# The Movies Game: It won't start up at all



## robospongie (Sep 23, 2015)

I've been trying to install both packs of The Movies Game under compatibility mode (( I attempted XP 2 & XP 3 )) I installed it within the disc files (( Setup exe )) It refuses to install the required Macromedia Flash blocking it by compatibility issues and when I get the installations done, the splash screen pops up and when I click the play button I get a "Library not registered" and sometimes a bunch of 0000's with jittery sounds then it just won't boot up at all afterwords

I cleaned the discs and some got some scratches but they're not major scratches but I followed a lot of guides how to install it but it just won't boot up, I only got StarMaker to work but not the games itself

I've tried to installed the games 6x and it still doesn't work


This is my specs


Manufacturer: Hewlett-Packard

Model: HP G62 Notebook PC

Processor: AMD Phenom (tm) II P650 Dual-Core Processor 2.60 GHz

Installed Memory (RAM): 3.00 GB (2.74 GB usable)

System Type: 64-bit Operating System

Added note: I have 34 bit Flash at the moment (It's the current version)


----------



## koala (Mar 27, 2005)

Hi, welcome to TSF

Try running setup.exe by right-clicking and selecting 'run as administrator'.


----------



## robospongie (Sep 23, 2015)

koala said:


> Hi, welcome to TSF
> 
> Try running setup.exe by right-clicking and selecting 'run as administrator'.

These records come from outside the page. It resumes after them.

-- ==== Sys2Proof/Machine/State.lean ====
section
/-! DEFINITION. The state of one Bermador module as plain data: every piece of state that the spec gives the
module (INVENTORY.md, State), with the model's own fields that choose the next turn, and the state after reset.
Tables are sparse, so that the state after reset is small: an unlisted key reads as the value the docstring names. -/

namespace Sys2Proof.Machine

/-- Why the model stops. The spec's own traps and faults are next states; these are not. -/
inductive Fault where
  /-- Raised by an issue turn (`issueTurn`, called by `step`) that names a core the module does not have; no meaning of
  an instruction or an event raises it. Safe: the hardware has no such step. -/
  | noSuchUnit
  deriving DecidableEq, Repr

/-- Why the model has no meaning for something. -/
inductive Refusal where
  /-- Raised by `exec` for an instruction that has no meaning yet: none of the model's. Safe: nothing is said of it. -/
  | notModelled (mnemonic : String)
  deriving DecidableEq, Repr

/-- The strand states of R23. -/
inductive StrandMode where
  | idle | running | waiting | trapped | halted | stopped
  deriving DecidableEq, Repr, Inhabited

/-- One hardware loop level, its registers laid out as R82. -/
structure LoopLevel where
  start : Word := 0
  endReg : Word := 0
  count : Word := 0
  deriving DecidableEq, Repr, Inhabited

/-- A strand's own state (01, R8 to R15). `regs` and `preds` are physical; an unlisted register is zero. `joinSince` is the cycle
from which its join wait counts (R21), `fetchSince` that from which its head waits for its fetch (R398).
`pend` lists physical registers that wait for data (R155, R227); `icache` holds 64-byte lines by number (R150); `was` is
the state to which a stopped strand returns (R23, R265); `bpSkip` the bundle that issues once without matching a breakpoint
(R387). -/
structure Strand where
  mode : StrandMode := .idle
  pc : Word := 0
  regs : Tab Word := []
  preds : BitVec 64 := 0
  sbase : BitVec 5 := 0
  pbase : BitVec 4 := 0
  sticky : BitVec 7 := 0
  trapvec : Word := 0
  epc : Word := 0
  cause : Word := 0
  tval : Word := 0
  loops : Tab LoopLevel := []
  pend : List Nat := []
  icache : List (Nat × BitVec 512) := []
  joinSince : Option Nat := none
  fetchSince : Option Nat := none
  bpSkip : Option Word := none
  was : StrandMode := .running
  deriving DecidableEq, Repr, Inhabited

/-- An entry of a queue lane (R111): `born` is the cycle of its push or reservation, `data` its value with the
cycle in which it was written, none while the entry is only reserved by the load `load`. -/
structure LaneEntry where
  born : Nat
  load : Nat
  data : Option (Word × Nat)
  deriving DecidableEq, Repr, Inhabited

/-- A word of the format queue with the cycle of its push (R184, R233). -/
structure FqWord where
  w : Word
  born : Nat
  deriving DecidableEq, Repr, Inhabited

/-- A copy token (R116). -/
structure Token where
  count : Nat := 0
  err : Bool := false
  reason : BitVec 4 := 0
  deriving DecidableEq, Repr, Inhabited

/-- What names a tile to a cache or a gallery (R134, R135). -/
structure TileKey where
  ctx : BitVec 12
  tid : BitVec 24
  outer : BitVec 24
  trow : BitVec 20
  tcol : BitVec 20
  deriving DecidableEq, Repr, Inhabited

/-- The states of a tile line (R136); an invalid line is not listed. -/
inductive LineState where
  | filling | clean | dirty | draining
  deriving DecidableEq, Repr, Inhabited

/-- A crossing by which writes are carried to readers (R253): made at a core with a scope for the readers of some paths, from
the access of a number on. -/
structure Crossing where
  core : Nat
  scope : Nat
  paths : BitVec 5
  since : Nat
  deriving DecidableEq, Repr, Inhabited

/-- An alcove or hall line (R134, R275). `pins` is bit 0 alone in an alcove and one bit per core in a hall.
`lrec` is the record under which the line was filled or written; `keep` marks a draining line that becomes clean
(a publication or a release); `thru` a line that is dropped after its last read (R139); `unit`, `pc` and `base`
name the strand that last wrote the line, the bundle after its command and that of the command. `fill` is the number of
the request that a filling line waits for (R136, R203). `units` are the strands whose writes the line holds and memory does
not, and `rels` the releases that those writes have passed (R255); `byAst` says that an AST made one of them (R362). `since` is when a hall line began to drain. -/
structure TileLine where
  bank : Nat
  way : Nat
  key : TileKey
  ver : BitVec 8
  cls : BitVec 2
  pins : BitVec 16
  st : LineState
  keep : Bool
  thru : Bool
  unit : Word
  pc : Word
  base : Word
  lrec : Block
  data : Line
  fill : Nat := 0
  units : List Word := []
  rels : List Crossing := []
  byAst : Bool := false
  since : Nat := 0
  deriving DecidableEq, Repr, Inhabited

/-- What an outstanding load does with its data: write a scalar register of a strand, fill the reserved entries
of lanes, or apply an atomic and write a register. -/
inductive LoadUse where
  | reg (k : Kind) (phys : Nat)
  | lanes
  | atomic (k : Kind) (phys : Nat) (op : Nat) (unsigned : Bool) (arg cmp : Word)
  deriving DecidableEq, Repr, Inhabited

/-- An outstanding load, queued or remote load or atomic (R22, R155 to R160). `cached` says whether it may use
the scalar data cache, `alloc` whether a miss allocates there, `z` the attribute of its page; `acq` is the scope of
an acquire. -/
structure OutLoad where
  id : Nat
  use : LoadUse
  strand : Kind
  va : Nat
  pa : Nat
  size : Nat
  signed : Bool
  cached : Bool
  alloc : Bool
  z : Bool
  acq : Option Nat
  pc : Word
  since : Nat
  deriving DecidableEq, Repr, Inhabited

/-- A store that is not yet performed at its home (R250, R396). `atCore` says that it is performed at core scope,
`z` is the attribute of its page (R350). -/
structure OutStore where
  id : Nat
  strand : Kind
  pa : Nat
  bytes : List Byte
  z : Bool
  atCore : Bool
  pc : Word
  since : Nat
  deriving DecidableEq, Repr, Inhabited

/-- A piece of an accumulator write: row, first bit within the row, width, bits. -/
structure AccWrite where
  row : Nat
  bit : Nat
  width : Nat
  bits : Nat
  deriving DecidableEq, Repr, Inhabited

/-- A V or region instruction in progress: its writes, computed at issue, with its flags (R209, R215, R206). -/
structure AccOp where
  id : Nat
  spans : List (Nat × Nat × Nat)
  writes : List AccWrite
  sticky : BitVec 7
  reg : Option (Nat × Word)
  deriving DecidableEq, Repr, Inhabited

/-- A cube command or ALD that has issued and not performed (R141, R197, R198, R266); `dead` once it has raised the tile-miss
fault, when it only keeps its cells busy (R199); `seenBy` are the strands that have popped an entry which M pushed after it
(R106). `kind` is 0 CUBE, 1 MMA,
2 ALD. `regs` are the register values read at issue, `keys` the tiles with the minimum version of each operand,
`pc` the bundle after the command and `base` the command's own. -/
structure Parked where
  id : Nat
  kind : Nat
  w0 : Word32
  w1 : Word32
  regs : List Word
  fq : Word
  recs : List Block
  keys : List TileKey
  minv : Option (BitVec 8)
  pc : Word
  base : Word
  sa : List Word32
  sb : List Word32
  areg : List Word32
  spans : List (Nat × Nat × Nat)
  since : Nat
  dead : Bool := false
  seenBy : BitVec 4 := 0
  deriving DecidableEq, Repr, Inhabited

/-- An itinerary (R165): its entries and the positions of those whose fill has started. -/
structure Itinerary where
  id : Nat
  lvl : BitVec 2
  lead : Nat
  entries : List (Word × Word)
  begun : List Nat
  deriving DecidableEq, Repr, Inhabited

/-- A publication of one tile that has not reached its home (R174): the destination register, written with the
first version published; `drained` once no line has still to drain for it. -/
structure Publication where
  id : Nat
  key : TileKey
  lrec : Block
  pa : Option (Kind × Nat)
  drained : Bool := false
  deriving DecidableEq, Repr, Inhabited

/-- A table entry of KVAPP (R178). -/
structure KvEntry where
  slot : Nat
  zero : Nat
  lenp : Nat
  ksrc : Nat
  vsrc : Nat
  deriving DecidableEq, Repr, Inhabited

/-- An entry that a KVAPP has begun (R179, R362, R373): the entry and the position `x` at which it appends, the records of the two
arenas, the pages still to be backed as table entry and address, the frame taken for the first of them and not yet written into
its leaf, the row being moved (`value` for the second) with its bytes, and the tiles of that row still to be written. `idx` is the
physical register that holds the number of the entry, once the KVAPP has paused. -/
structure KvRun where
  e : KvEntry
  x : Nat
  krec : Block
  vrec : Block
  idx : Nat := 0
  pages : List (Nat × Nat)
  frame : Option Nat := none
  value : Bool := false
  bytes : List Byte
  left : List TileKey
  deriving DecidableEq, Repr, Inhabited

/-- A core: its four strands and what they share (06, 05, 10). `lastuse` lists the tiles of LASTUSE hints that wait for
earlier M commands, with the hint's number and levels; `wdSince` is the cycle in which `core.watchdog` was last written
(R143); `kvAt` is the head at which a KVAPP of the A strand is in progress (R259), and `kvRun` the entry that it has begun. `hcls` is the class of each strand's head in the last
cycle counted, with its flag (R386, R388). -/
structure Core where
  a : Strand := {}
  c : Strand := {}
  m : Strand := {}
  v : Strand := {}
  acc : Tab Word32 := []
  alcove : List TileLine := []
  aplru : Tab (BitVec 15) := []
  lanes : Tab (List LaneEntry) := []
  fq : List FqWord := []
  fqClosed : Bool := false
  flags : Tab Word32 := []
  toks : Tab Token := []
  joins : Tab (BitVec 4) := []
  pairs : Tab Nat := []
  missLimit : BitVec 24 := 0x4000
  joinLimit : BitVec 24 := 0x400
  recs : List Block := []
  scache : List (Nat × BitVec 512) := []
  loads : List OutLoad := []
  stores : List OutStore := []
  vops : List AccOp := []
  mops : List AccOp := []
  replay : List Parked := []
  itins : List Itinerary := []
  pubs : List Publication := []
  lastuse : List (TileKey × Nat × BitVec 2) := []
  ctx : BitVec 12 := 0
  prio : BitVec 2 := 0
  arg : Word := 0
  preqPend : Bool := false
  preqPrio : BitVec 2 := 0
  preqSince : Nat := 0
  pgrace : BitVec 16 := 0
  hcnt : Tab Word := []
  fwait : Tab Word := []
  task : Option Nat := none
  afileDead : Bool := false
  wdSince : Nat := 0
  kvAt : Option Word := none
  kvRun : Option KvRun := none
  hcls : Tab (Nat × Nat) := []
  deriving DecidableEq, Repr, Inhabited

/-- Where a flag update of a completion goes: the core, the flag and the task for which it was asked. -/
structure FlagTarget where
  core : Nat
  flag : Nat
  task : Option Nat
  deriving DecidableEq, Repr, Inhabited

/-- A TLB entry (R283): context, first virtual address, log2 of the page size, and the leaf. -/
structure TlbEntry where
  ctx : BitVec 12
  va : Nat
  bits : Nat
  leaf : Word
  deriving DecidableEq, Repr, Inhabited

/-- An accepted engine command (R168, R171, R182, R300, R405). `op` and `fn` are those of its first word; `regs`
the register values read at issue; `block` its descriptor or operand block; `recs` its captured records. `begun`
is false until the engine has started it; `done` once its accesses are performed; `failed` once it has raised a fault.
`seq` is its number in a session's or a group's sequence, `since` the cycle from which its limit counts, a copy's that of its
release; `maps` the mappings of a copy's pages when it entered the run queue (R172); `result` what a round whose raises are
not yet performed has still to record (R312). -/
structure EngineCmd where
  id : Nat
  core : Nat
  ctx : BitVec 12
  task : Option Nat
  op : Nat
  fn : Nat
  w0 : Word32
  w1 : Word32
  tok : Nat
  eng : Nat
  fe : Bool
  flag : Nat
  scope : Nat
  time : Nat
  regs : List Word
  block : Block
  recs : List Block
  begun : Bool
  done : Bool
  failed : Bool
  seq : Nat
  since : Nat
  maps : List TlbEntry := []
  result : List Nat := []
  deriving DecidableEq, Repr, Inhabited

/-- An entry of an engine's run queue (R329): a command, or the marker of an invalidation. -/
inductive RunEntry where
  | cmd (c : EngineCmd)
  | marker (inval : Nat)
  deriving DecidableEq, Repr, Inhabited

/-- A block-transfer engine (R329, R331). -/
structure Bte where
  vest : List EngineCmd := []
  runq : List RunEntry := []
  act : List EngineCmd := []
  late : Word32 := 0
  deriving DecidableEq, Repr, Inhabited

/-- A layer group of a Landing slot (R308, R310). -/
structure LayerGroup where
  num : Nat
  radius : Nat
  tensors : List (BitVec 24 × BitVec 24 × Block)
  deriving DecidableEq, Repr, Inhabited

/-- The states of a Landing slot (R308); a free slot is listed only while accepted commands on it are queued. -/
inductive SlotState where
  | free | setting | ready | rounding | done
  deriving DecidableEq, Repr, Inhabited
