/-- Every value rule on the fields of one instruction, as the strand of kind `k` decodes it. -/
def Instr.wf (k : Kind) : Instr → Bool
  | .fence _ p _ => p != 0
  | .fencex _ f t _ => f != 0 && t != 0
  | .loop _ _ b => 2 ≤ b.toNat
  | .loopi _ _ b => 2 ≤ b.toNat
  | .loopp _ _ _ b => 2 ≤ b.toNat
  | .looppi _ _ _ b => 2 ≤ b.toNat
  | .sext _ _ _ w => w.toNat ≤ 2
  | .zext _ _ _ w => w.toNat ≤ 2
  | .qmovPush _ m _ _ => m != 0 && m.getLsbD k.code == false
  | .qmovPop _ _ p _ => p.toNat != k.code
  | .qpeek _ _ p _ => p.toNat != k.code
  | .finc _ _ s o => okOrd o s
  | .fset _ _ _ s o => okOrd o s
  | .fadd _ _ _ s o => okOrd o s
  | .frd _ _ _ s o => okOrd o s && (o.toNat ≤ 1)
  | .ldq8 _ m _ _ _ _ => okLoadMask m
  | .ldq16 _ m _ _ _ _ => okLoadMask m
  | .ldq32 _ m _ _ _ _ => okLoadMask m
  | .ldq64 _ m _ _ zx _ => okLoadMask m && zx == 0
  | .rldq8 _ m _ _ _ _ q s => okLoadMask m && (q == 1 || s == 0)
  | .rldq16 _ m _ _ _ _ q s => okLoadMask m && (q == 1 || s == 0)
  | .rldq32 _ m _ _ _ _ q s => okLoadMask m && (q == 1 || s == 0)
  | .rldq64 _ m _ _ zx _ q s => okLoadMask m && zx == 0 && (q == 1 || s == 0)
  | .amoAdd _ _ _ _ _ s o => okOrd o s
  | .amoSwp _ _ _ _ _ s o => okOrd o s
  | .amoCas _ _ _ _ _ s o _ => okOrd o s
  | .amoAnd _ _ _ _ _ s o => okOrd o s
  | .amoOr _ _ _ _ _ s o => okOrd o s
  | .amoXor _ _ _ _ _ s o => okOrd o s
  | .amoMin _ _ _ _ _ s o _ => okOrd o s
  | .amoMax _ _ _ _ _ s o _ => okOrd o s
  | .pin _ _ p _ _ l => okPair p && l != 0
  | .unpin _ p _ _ l => okPair p && l != 0
  | .lastuse _ p _ _ l => okPair p && l != 0
  | .stream _ p _ _ l => okPair p && l != 0
  | .pfit _ _ _ _ _ l => l != 0
  | .copy _ _ _ _ _ fe fl _ _ => fe == 1 || fl == 0
  | .copyt _ _ _ _ _ fe fl _ _ _ => fe == 1 || fl == 0
  | .vrel _ _ p _ _ => okPair p
  | .selTopk _ e => okEngine e
  | .selSeg _ e => okEngine e
  | .unmSetup _ e => okEngine e
  | .unmReg _ e => okEngine e
  | .unmRound _ e => okEngine e
  | .unmFree _ e => okEngine e
  | .rteSetup _ e => okEngine e
  | .rteCount _ e => okEngine e
  | .rtePlace _ e => okEngine e
  | .rteScatter _ e => okEngine e
  | .rteGather _ e => okEngine e
  | .collAr _ e => okEngine e
  | .collAg _ e => okEngine e
  | .collRs _ e => okEngine e
  | .collBc _ e => okEngine e
  | .collA2a _ e => okEngine e
  | .cube _ c => okCube c
  | .mma _ c => okCube c
  | .ald _ _ p _ rm _ _ ve mv => okTransfer p rm ve mv
  | .ast _ _ p _ rm _ _ ve mv => okTransfer p rm ve mv
  | .acvt _ _ _ _ _ rm _ => rm.toNat ≤ 4
  | .vadd _ w => okArith w
  | .vsub _ w => okArith w
  | .vmul _ w => okArith w
  | .vfma _ w => okArith w
  | .vmin _ w => okMin w
  | .vmax _ w => okMin w
  | .vabs _ w => okAbs w
  | .vneg _ w => okAbs w
  | .vand _ w => okBits w
  | .vor _ w => okBits w
  | .vxor _ w => okBits w
  | .vnot _ w => okMove w
  | .vshl _ w => okShift w
  | .vshr _ w => okShift w
  | .vsar _ w => okShift w
  | .vcmpeq _ w => okBits w
  | .vcmplt _ w => okBits w
  | .vcmple _ w => okBits w
  | .vsel _ w => okSel w
  | .vcvt _ w => okCvt w
  | .vrndi _ w => okRndi w
  | .vrsum _ w => okRsum w
  | .vrmax _ w => okRmax w
  | .vrmin _ w => okRmax w
  | .vrargmax _ w => okRmax w
  | .vexp2 _ w => okSpecial w
  | .vlog2 _ w => okSpecial w
  | .vrcp _ w => okSpecial w
  | .vrsq _ w => okSpecial w
  | .vtanh _ w => okSpecial w
  | .vmov _ w => okMove w
  | .vperm _ w => okPerm w
  | .vrot _ w => okRot w
  | .vrng _ w => okRng w
  | .vdistIp _ w => okDistIp w
  | .vdistL2 _ w => okDistIp w
  | .vdistHam _ w => okDistHam w
  | .vlmask _ w => okLmask w
  | .viota _ w => okIota w
  | .vmovs _ w => okMovs w
  | .vins _ w => okIns w
  | .nop .. => true
  | .halt .. => true
  | .brk .. => true
  | .trap .. => true
  | .eret .. => true
  | .icsync .. => true
  | .br .. => true
  | .call .. => true
  | .jr .. => true
  | .callr .. => true
  | .ret .. => true
  | .add .. => true
  | .sub .. => true
  | .mul .. => true
  | .mulh .. => true
  | .and .. => true
  | .or .. => true
  | .xor .. => true
  | .andn .. => true
  | .shl .. => true
  | .shr .. => true
  | .sar .. => true
  | .ror .. => true
  | .addi .. => true
  | .andi .. => true
  | .ori .. => true
  | .xori .. => true
  | .li .. => true
  | .lih .. => true
  | .shli .. => true
  | .shri .. => true
  | .sari .. => true
  | .rori .. => true
  | .min .. => true
  | .max .. => true
  | .minu .. => true
  | .maxu .. => true
  | .div .. => true
  | .divu .. => true
  | .rem .. => true
  | .remu .. => true
  | .lea1 .. => true
  | .lea2 .. => true
  | .lea4 .. => true
  | .lea8 .. => true
  | .cmpeq .. => true
  | .cmpne .. => true
  | .cmplt .. => true
  | .cmpltu .. => true
  | .cmpge .. => true
  | .cmpgeu .. => true
  | .tst .. => true
  | .cmpeqi .. => true
  | .cmplti .. => true
  | .cmpltui .. => true
  | .cmpgei .. => true
  | .pand .. => true
  | .por .. => true
  | .pxor .. => true
  | .pandn .. => true
  | .pnot .. => true
  | .pset .. => true
  | .pclr .. => true
  | .pmov .. => true
  | .csrr _ _ n => csrKnown n.toNat
  | .csrw _ n _ => csrWritable k n.toNat
  | .csrs _ n _ => csrWritable k n.toNat
  | .csrc _ n _ => csrWritable k n.toNat
  | .clz .. => true
  | .popc .. => true
  | .ld8 .. => true
  | .ld16 .. => true
  | .ld32 .. => true
  | .ld64 .. => true
  | .ldz8 .. => true
  | .ldz16 .. => true
  | .ldz32 .. => true
  | .st8 .. => true
  | .st16 .. => true
  | .st32 .. => true
  | .st64 .. => true
  | .laydef .. => true
  | .layinv .. => true
  | .pfitcan .. => true
  | .promote .. => true
  | .kvapp .. => true
  | .fpush .. => true
  | .fqclose .. => true
  | .renq .. => true
  | .gbar .. => true
  | .gleave .. => true
  | .gjoin .. => true
  | .gcast .. => true
  | .prack .. => true
  | .hostirq .. => true
  | .aclr .. => true
  | .acopy .. => true
  | .atrn .. => true
  | .joinMember .. => true
  | .joinBroken .. => true
  | .joinTimeout .. => true
  | .tokenError .. => true
  | .loadReturn .. => true
  | .atomicResponse .. => true
  | .tileFillArrival .. => true
  | .cubePerform .. => true
  | .aldComplete .. => true
  | .vectorComplete .. => true
  | .tileMissTimeout .. => true
  | .alcoveWriteback .. => true
  | .hallFill .. => true
  | .hallForward .. => true
  | .homeRequest .. => true
  | .homePublication .. => true
  | .homeWriteback .. => true
  | .homeRaise .. => true
  | .requestResend .. => true
  | .slotSwap .. => true
  | .pageWalkComplete .. => true
  | .copytRelease .. => true
  | .copyStart .. => true
  | .copyComplete .. => true
  | .markerRemove .. => true
  | .selectionPerform .. => true
  | .landingPerform .. => true
  | .concoursePerform .. => true
  | .countContribution .. => true
  | .routeTimeout .. => true
  | .collectivePerform .. => true
  | .collContribution .. => true
  | .collectiveTimeout .. => true
  | .engineComplete .. => true
  | .groupArrival .. => true
  | .moduleArrival .. => true
  | .remoteFlagUpdate .. => true
  | .pageMigrationCopy .. => true
  | .pageMigrationSwitch .. => true
  | .pageReturn .. => true
  | .schedulerWalk .. => true
  | .launchTake .. => true
  | .hostLaunchTake .. => true
  | .residencyTimeout .. => true
  | .taskStart .. => true
  | .taskRetire .. => true
  | .launchRetire .. => true
  | .preemptGraceExpiry .. => true
  | .cut .. => true
  | .saveComplete .. => true
  | .taskResume .. => true
  | .faultRecord .. => true
  | .contextFaultStop .. => true
  | .ctxCreate .. => true
  | .ctxDestroy .. => true
  | .lqtailWrite .. => true
  | .nqreadWrite .. => true
  | .tqreadWrite .. => true
  | .ctlStop .. => true
  | .ctlResume .. => true
  | .ctlKill .. => true
  | .ctlInvalidate .. => true
  | .debugWindowAccess .. => true
  | .hostRegisterWrite .. => true
  | .traceSample .. => true
  | .clockStep .. => true
  | .unitFailure .. => true
  | .thermalTrip .. => true
  | .moduleReset .. => true
  | .blackboxRearm => true
  | .firmwareUpdate .. => true
  | .attestationReport .. => true
  | .domainConfig .. => true
  | .hbmRetrain .. => true
  | .retrainRequest .. => true
  | .flitReceive .. => true
  | .laneFecWindow .. => true
  | .laneLockLoss .. => true
  | .linkRetrainDone .. => true
  | .fabricTimeout .. => true
  | .instructionFetch .. => true
  | .writeAcknowledgement .. => true
  | .regionInstructionComplete .. => true
  | .stackRetrainingDone .. => true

Thank you ! And I already did it by run as admin through the setup exe in the location of the folder ! It would install then it wouldn't let me install one of the components, They said something like Macromedia Flash (R) blocked due to compatibility errors even though I set the properties on setup exe to compatibility mode to XP 3 Service Pack


----------